▶ **Work request**:
In the data below, find each line that contains the word "store" and copy it.

▶ **Records for processing**:
[Start of section]
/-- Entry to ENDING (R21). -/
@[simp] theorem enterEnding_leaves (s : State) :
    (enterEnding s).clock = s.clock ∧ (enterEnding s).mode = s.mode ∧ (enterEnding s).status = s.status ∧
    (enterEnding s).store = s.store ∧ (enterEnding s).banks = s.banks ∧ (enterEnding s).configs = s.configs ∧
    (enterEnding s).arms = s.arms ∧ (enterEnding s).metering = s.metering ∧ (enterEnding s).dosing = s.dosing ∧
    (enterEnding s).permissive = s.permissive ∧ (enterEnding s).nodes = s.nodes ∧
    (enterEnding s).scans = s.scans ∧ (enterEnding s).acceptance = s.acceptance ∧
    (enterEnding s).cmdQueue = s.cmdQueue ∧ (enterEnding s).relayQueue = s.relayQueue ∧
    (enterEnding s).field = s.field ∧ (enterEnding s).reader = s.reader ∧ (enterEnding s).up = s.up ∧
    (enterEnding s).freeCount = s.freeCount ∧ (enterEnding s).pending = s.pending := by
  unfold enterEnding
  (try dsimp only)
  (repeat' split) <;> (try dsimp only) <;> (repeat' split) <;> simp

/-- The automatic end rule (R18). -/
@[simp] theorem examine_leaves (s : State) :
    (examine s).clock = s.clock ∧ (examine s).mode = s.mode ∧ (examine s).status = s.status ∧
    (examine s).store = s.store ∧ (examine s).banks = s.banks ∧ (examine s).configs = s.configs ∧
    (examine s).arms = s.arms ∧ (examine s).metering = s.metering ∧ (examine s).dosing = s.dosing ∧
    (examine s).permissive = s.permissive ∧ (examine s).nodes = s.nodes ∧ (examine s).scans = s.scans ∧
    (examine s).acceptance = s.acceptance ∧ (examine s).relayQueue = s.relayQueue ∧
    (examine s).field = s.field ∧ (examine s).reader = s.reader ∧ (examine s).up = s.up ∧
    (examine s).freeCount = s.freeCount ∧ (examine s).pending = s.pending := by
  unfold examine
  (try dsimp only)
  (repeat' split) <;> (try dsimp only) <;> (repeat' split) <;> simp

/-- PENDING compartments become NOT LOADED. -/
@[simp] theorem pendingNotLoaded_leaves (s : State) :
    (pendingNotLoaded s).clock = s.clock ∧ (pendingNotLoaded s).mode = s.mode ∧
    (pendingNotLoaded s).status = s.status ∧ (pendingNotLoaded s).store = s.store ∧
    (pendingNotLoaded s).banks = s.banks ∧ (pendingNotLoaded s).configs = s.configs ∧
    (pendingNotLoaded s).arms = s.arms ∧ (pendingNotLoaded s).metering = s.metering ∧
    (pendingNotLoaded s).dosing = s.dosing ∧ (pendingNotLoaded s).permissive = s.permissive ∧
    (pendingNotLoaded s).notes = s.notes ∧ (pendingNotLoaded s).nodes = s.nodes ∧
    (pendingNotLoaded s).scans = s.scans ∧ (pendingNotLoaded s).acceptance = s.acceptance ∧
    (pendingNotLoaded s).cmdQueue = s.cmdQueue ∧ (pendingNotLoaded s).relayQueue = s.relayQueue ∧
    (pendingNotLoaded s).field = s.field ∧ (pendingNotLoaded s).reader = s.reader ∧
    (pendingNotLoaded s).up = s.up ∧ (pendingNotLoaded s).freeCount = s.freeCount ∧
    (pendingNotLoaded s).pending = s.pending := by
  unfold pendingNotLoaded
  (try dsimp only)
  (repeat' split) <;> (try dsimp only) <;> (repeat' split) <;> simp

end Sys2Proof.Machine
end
[End of section]
▶ **Response area**:
    (enterEnding s).store = s.store ∧ (enterEnding s).banks = s.banks ∧ (enterEnding s).configs = s.configs ∧
    (examine s).store = s.store ∧ (examine s).banks = s.banks ∧ (examine s).configs = s.configs ∧
    (pendingNotLoaded s).status = s.status ∧ (pendingNotLoaded s).store = s.store ∧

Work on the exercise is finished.